theorem witness_Distribution_leave :
    let s : State := { ld with crews := ld.crews.map (fun (c : Crew) => { c with state := .marked }), warp := { ld.warp with evicted := true } }
    let b : State := { ld with warp := { ld.warp with wait := .barrier 0 0 }, teams := ld.teams ++ [{ lteam with num := 1 }], crews := ld.crews ++ [{ (ld.crews.headD (Grid.crew ⟨0, 0, 0, 0, 0, Desc.blank, [], false, 0⟩ 0)) with num := 1, team := 1, state := .waiting, core := none }] }
    (s.crewAt 0).map (·.state) = some .marked ∧ ((s.crewAt 0).bind s.teamOfCrew).any s.teamIdle = true ∧ s.waitingTeams 0 = [] ∧ (s.part 0).cfg.slice = 0 ∧
      (∀ y ∈ s.crews, y.state ≠ .placed) ∧ b.waitingTeams 0 ≠ [] ∧ (b.latest ((b.untimed 0).filter b.crewBlocked)) = b.crews.head? ∧
      ((b.latest ((b.untimed 0).filter b.crewBlocked)).bind b.teamOfCrew).isSome = true ∧
      (s.part 0).cfg.flags ≠ 1 ∧ ((s.modPart 0 fun p => { p with cfg := { p.cfg with flags := 1 } }).part 0).cfg.flags = 1 ∧
      (((s.crewAt 0).bind fun c => s.grid? c.grid).map (·.part)) = some 0 := by decide +kernel

/-! ## Dies, repair, stops and the module -/

theorem witness_Dies :
    let k : CoreId := ⟨7, 3, 1⟩
    let d (st : DieState) (l : List (Nat × Nat × Nat)) : State := ts.modDie 7 fun x => { x with state := st, lanes := l }
    (ts.holder k = none ∧ ((d .active []).die 7).defects 13 0 = [] ∧ field ((d .active []).laneMap (68 * 7 + 13)) (5 * 0) 5 ≠ 4) ∧
      ((d .active [(13, 0, 4)]).die 7).defects 13 0 = [4] ∧ (ld.holder ((ld.crews.head?.bind (·.core)).getD k)).isSome = true ∧
      ((ld.holder ((ld.crews.head?.bind (·.core)).getD k)).bind fun c => ld.grid? c.grid).map (·.part) = some 0 ∧ (ld.part 0).stop = none ∧
      ((d .active []).die 7).state = .active ∧ ((d .fenced []).die 7).state = .fenced ∧ (d .fenced []).crews = [] ∧ ((d .reset []).die 7).state = .reset ∧
      ((d .dropped []).die 7).state = .dropped := by decide +kernel

/-- Frame 3 is retired, and its bank group has a repair row left. -/
def trow : State := { ts with owners := [⟨3, 4, 64⟩], rowsLeft := [(Config.bankGroup 3, 1)] }

theorem witness_Repairs :
    trow.ownerAt (4096 * 3) = 64 ∧ ts.ownerAt (4096 * 3) ≠ 64 ∧ Tab.get trow.rowsLeft (Config.bankGroup 3) (Config.repairRows (Config.bankGroup 3)) ≠ 0 :=
  ⟨by decide +kernel, by decide +kernel, by simp [trow, Tab.get]⟩

/-- A stop of partition 1 that two units, or one, have still to reach. -/
def tstop (l : List Nat) (again : Bool) : State :=
  { ts with parts := [(1, { Part.blank with state := .running, stop := some ⟨1, 0, 0xF000, 0, 0, 1, l, l, 0, 0, true, again, none⟩ }), (2, { Part.blank with state := .suspended })] }

theorem witness_StopPoints :
    let s := tstop [0x100, 0x101] false
    let e := tstop [0x100] false
    (s.part 1).stop.isSome = true ∧ ((s.part 1).stop.map (·.left)) = some [0x100, 0x101] ∧ [0x100, 0x101].filter (· != 0x100) ≠ [] ∧
      [0x100].filter (· != 0x100) = [] ∧ ((e.part 1).stop.map (·.runAfter)) = some false ∧ 0x102 ∉ [0x100] ∧ (4 : W64).getLsbD 2 = true ∧
      (s.part 2).state = .suspended ∧ (s.part 2).stop = none ∧ s.folioOn 2 = false ∧ (2 : W64).getLsbD 1 = true := by decide +kernel

theorem witness_ModuleEvents :
    let l := { ts with limits := [4], parts := [(1, { Part.blank with state := .suspended, autoRun := some 7 })] }
    let f := { ts with security := { ts.security with staged := some (2, [3]), activating := true }, parts := [(1, { Part.blank with state := .suspended, autoRun := some 8 })] }
    ld.up = true ∧ ts.up = false ∧ ts.mgmtConfig = none ∧ 4 ∈ l.limits ∧ (l.part 1).stop = none ∧ (l.part 1).autoRun = some 7 ∧ (l.part 1).state = .suspended ∧
      l.folioOn 1 = false ∧ ts.security.staged = none ∧ f.security.staged = some (2, [3]) ∧ (f.part 1).autoRun = some 8 ∧ f.folioOn 1 = false := by decide +kernel

/-! ## The host link, the fabric and groups -/

/-- The host may reach the frames of partition 0 in the first gigabyte. -/
def thost : State := { ts with owners := [⟨0, 4, 0⟩], fabric := { ts.fabric with hdm := [(0, 0x80)] } }

theorem witness_HostLink :
    (∀ i < 8, thost.hostOpen (0 + i) = true) ∧ (∃ i, i < 1 ∧ ts.hostOpen (0 + i) = false) ∧ ([1] : List Byte) ≠ [] ∧ 0 % 4096 + ([1] : List Byte).length ≤ 4096 ∧
      thost.hostOpen (0 / 4096 * 4096) = true ∧ ts.hostOpen (0 / 4096 * 4096) = false ∧
      (ts.warp.alive = true) := by
  refine ⟨by decide +kernel, ⟨0, by decide +kernel, by decide +kernel⟩, by decide +kernel⟩

theorem witness_HostLink_still : still thost ∧ still ts := by unfold still; decide +kernel

/-- A request of module 9 for partition 0's first gigabyte by export entry 0. -/
def tpkt (kind : BitVec 8) (bytes : List Byte) : Packet := ⟨kind, 0, 9, 0, 0, 0, 5, 0, 0, 64, 1, bytes, maskBytes 8⟩
def tfab : State :=
  { ts with
    owners := [⟨0, 262144, 0⟩]
    fabric := { ts.fabric with exports := [(0, (1#1 ++ (0#1 ++ (0#5 ++ (0#5 ++ (9#14 ++ (0#38 ++ (0#52 ++ 1#12))))))))] } }
def tbad : State := { tfab with dev := ⟨[], [8]⟩ }

theorem witness_Fabric_requests :
    (0 : BitVec 8).toNat = 0 ∧ 5 ≤ (9 : BitVec 8).toNat ∧ 5 ∉ Tab.get tfab.fabric.seen 9 [] ∧ tfab.refuses (tpkt 1 []) = false ∧ tfab.refuses (tpkt 2 [1]) = false ∧
      tfab.refuses (tpkt 4 [0, 0, 0, 0]) = false ∧ ts.refuses (tpkt 1 []) = true ∧ AOp.ofCode 0 ≠ none ∧ atomTyOf 0 = some .b32 ∧
      tfab.dev.poisoned 64 4 = false ∧ tbad.dev.poisoned 64 4 = true ∧ tbad.refuses (tpkt 4 [0, 0, 0, 0]) = false ∧
      5 ∈ Tab.get ({ tfab.fabric with seen := [(9, [5])] } : Fabric).seen 9 [] := by decide +kernel

theorem witness_Fabric_answers :
    let s := tremote
    s.fabric.waiting.find? (fun o => o.awaits (tpkt 5 [1])) = some tout ∧ tout.eng = none ∧ tout.returns = true ∧
      s.warp.alive = true ∧ tout.warp = s.warp.id ∧ s.warp.fork = none ∧ s.warp.remote = [tload] ∧ tload.eseq = tout.eseq ∧ tload.mod = tout.mod ∧ tload.lane < 64 ∧
      s.warp.wait = .remote [(tload.eseq, tload.mod)] ∧ (tpkt 5 [1]).poison = 0 ∧ tload.sreg = some 3 ∧ tload.signed = false ∧ tload.arm = 0 ∧
      s.warp.det = false ∧ s.warp.task = none ∧ (∀ o ∈ ts.fabric.waiting, o.awaits (tpkt 5 [1]) = false) ∧
      s.fabric.waiting.find? (fun o => o.awaits (tpkt 8 [])) = some tout ∧ 5 ∉ Tab.get s.fabric.seen 9 [] := by decide +kernel

/-- The warp has a store on its way, and room for its late error. -/
theorem witness_Fabric_stores :
    let o := { tout with returns := false, ans := 6 }
    let s := { ts with fabric := { ts.fabric with waiting := [o] } }
    s.fabric.waiting.find? (fun y => y.awaits (tpkt 8 [])) = some o ∧ s.fabric.waiting.find? (fun y => y.awaits (tpkt 6 [])) = some o ∧ o.returns = false ∧
      (s.part o.ticket.part).msgs.length < 1023 ∧ { tpkt 6 [] with poison := 1 }.poison ≠ 0 := by decide +kernel

theorem leAt_left (a b : List Byte) (i n : Nat) (h : i + n ≤ a.length) : leAt (a ++ b) i n = leAt a i n := by
  unfold leAt
  rw [List.drop_append_of_le_length (by omega), List.take_append_of_le_length (by simp; omega)]

theorem leAt_right (a b : List Byte) (n : Nat) (h : b.length = n) : leAt (a ++ b) a.length n = bytesToNat b := by
  unfold leAt
  rw [List.drop_left' rfl, List.take_of_length_le (by omega)]

theorem crc_read (x : W64) : BitVec.ofNat 64 (bytesToNat (natToBytes 8 x.toNat)) = x := by
  rw [Machine.bytesToNat_natToBytes]
  apply BitVec.eq_of_toNat_eq
  simp [x.isLt]

/-- A flit with a body of zero reserved bits and lawful unit kinds, and its CRC behind it, is good. -/
theorem good_of (body : List Byte) (h : body.length = 56) (hr : bitsOf (leAt body 0 8) 0 12 = 0)
    (hu : ((List.range 3).map fun i => bitsOf (leAt body 0 8) (12 + 2 * i) 2).all (· != 3) = true) (c : List Byte)
    (hc : c = natToBytes 8 (Config.crc64 body).toNat) : uflGood (body ++ c) = true := by
  have hn : c.length = 8 := by rw [hc, Machine.length_natToBytes]
  have hl : leAt (body ++ c) 56 8 = bytesToNat c := by rw [← h]; exact leAt_right _ _ _ hn
  have h0 : leAt (body ++ c) 0 8 = leAt body 0 8 := leAt_left _ _ 0 8 (by omega)
  have hk : (body ++ c).take 56 = body := List.take_left' h
  unfold uflGood uflHead
  rw [hl, h0, hk, hc, crc_read, hu, hr]
  simp [h, Machine.length_natToBytes]

/-- The empty flit with number 0 and one credit. -/
def tbody : List Byte := natToBytes 8 (2 ^ 20) ++ zeros 48

theorem witness_Fabric_flits :
    uflGood (tbody ++ natToBytes 8 (Config.crc64 tbody).toNat) = true ∧ uflGood [] = false ∧ (ts.port 1).expect = 0 ∧
      (uflHead (tbody ++ natToBytes 8 (Config.crc64 tbody).toNat)).seq = 0 := by
  refine ⟨good_of tbody (by decide +kernel) (by decide +kernel) (by decide +kernel) _ rfl, by decide +kernel, by decide +kernel, ?_⟩
  unfold uflHead
  rw [leAt_left tbody _ 0 8 (by decide +kernel)]
  decide +kernel

theorem witness_Fabric_ports :
    let lost := ts.setPort 1 { ts.port 1 with lost := true }
    let one := ts.setPort 1 { ts.port 1 with lanes := 1 }
    (lost.port 1).lost = true ∧ (ts.port 1).lost = false ∧ ts.fabric.outbox = [] ∧ 1 < (ts.port 1).lanes ∧ (one.port 1).lanes ≤ 1 ∧ (one.port 1).lost = false ∧
      (addUnits [] ((packetUnits (tpkt 1 [])).take 3)).2 = [{ tpkt 1 [] with byteMask := (packetOf ((packetUnits (tpkt 1 [])).map (·.2))).byteMask }] := by
  decide +kernel

/-- A group of partition 0: its entry, with steps. -/
def tgroup (entry : BitVec 512) (steps : List GStep) : State :=
  { ts with parts := [(0, { Part.blank with groups := [(0, ⟨entry, 0, steps, false, []⟩)] })] }
/-- A reduction at the root with child port 2, a multicast, and a module that is no root. -/
def gRoot : BitVec 512 := (1#512 <<< 63) ||| (1#512 <<< 59) ||| (1#512 <<< 130) ||| 64
def gCast : BitVec 512 := (1#512 <<< 63) ||| (1#512 <<< 62) ||| (1#512 <<< 59) ||| 64
def gLeaf : BitVec 512 := (1#512 <<< 63) ||| 64
def gStep (own : Option (List Byte)) (ps : List (Nat × List W32 × List Nat)) (result : Option (List Byte)) (held : Bool) : GStep :=
  ⟨0, own, [], ps, false, result, false, held, false, false⟩

theorem witness_Groups :
    let r (x : GStep) := (tgroup gRoot [x]).group 0 0
    let c := (tgroup gCast [gStep (some (zeros 64)) [] none false]).group 0 0
    let l := (tgroup gLeaf []).group 0 0
    ((tgroup gRoot []).group 0 0).steps = [] ∧ ((tgroup gRoot []).group 0 0).first = none ∧
      (let y := (tgroup gRoot []).group 0 0; y.valid = true ∧ y.multicast = false ∧ y.broken = false ∧ 2 ∈ y.children ∧ y.step.toNat ≤ 0 ∧ 3 ∉ y.children ∧ y.root = true) ∧
      (l.valid = true ∧ l.root = false ∧ l.broken = false ∧ l.step.toNat ≤ 0) ∧
      (r (gStep (some (zeros 64)) [(2, List.replicate 16 0, [])] none false)).first = some (gStep (some (zeros 64)) [(2, List.replicate 16 0, [])] none false) ∧
      (∀ q ∈ (r (gStep none [] none false)).children, ∃ z ∈ (gStep (some (zeros 64)) [(2, List.replicate 16 0, [])] none false).partials, z.1 = q) ∧
      (c.multicast = true ∧ c.first = some (gStep (some (zeros 64)) [] none false)) ∧
      (r (gStep none [] none true)).first = some (gStep none [] none true) ∧ (∃ q ∈ (r (gStep none [] none false)).children, ∀ z ∈ (gStep none [] none false).partials, z.1 ≠ q) ∧
      (r (gStep none [] (some []) false)).first = some (gStep none [] (some []) false) := by decide +kernel

end Sys2Proof.Tests
end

_Work request_
Lines holding the string "reach" must be copied out of the entries above.

_Your solution_
/-- A stop of partition 1 that two units, or one, have still to reach. -/
/-- The host may reach the frames of partition 0 in the first gigabyte. -/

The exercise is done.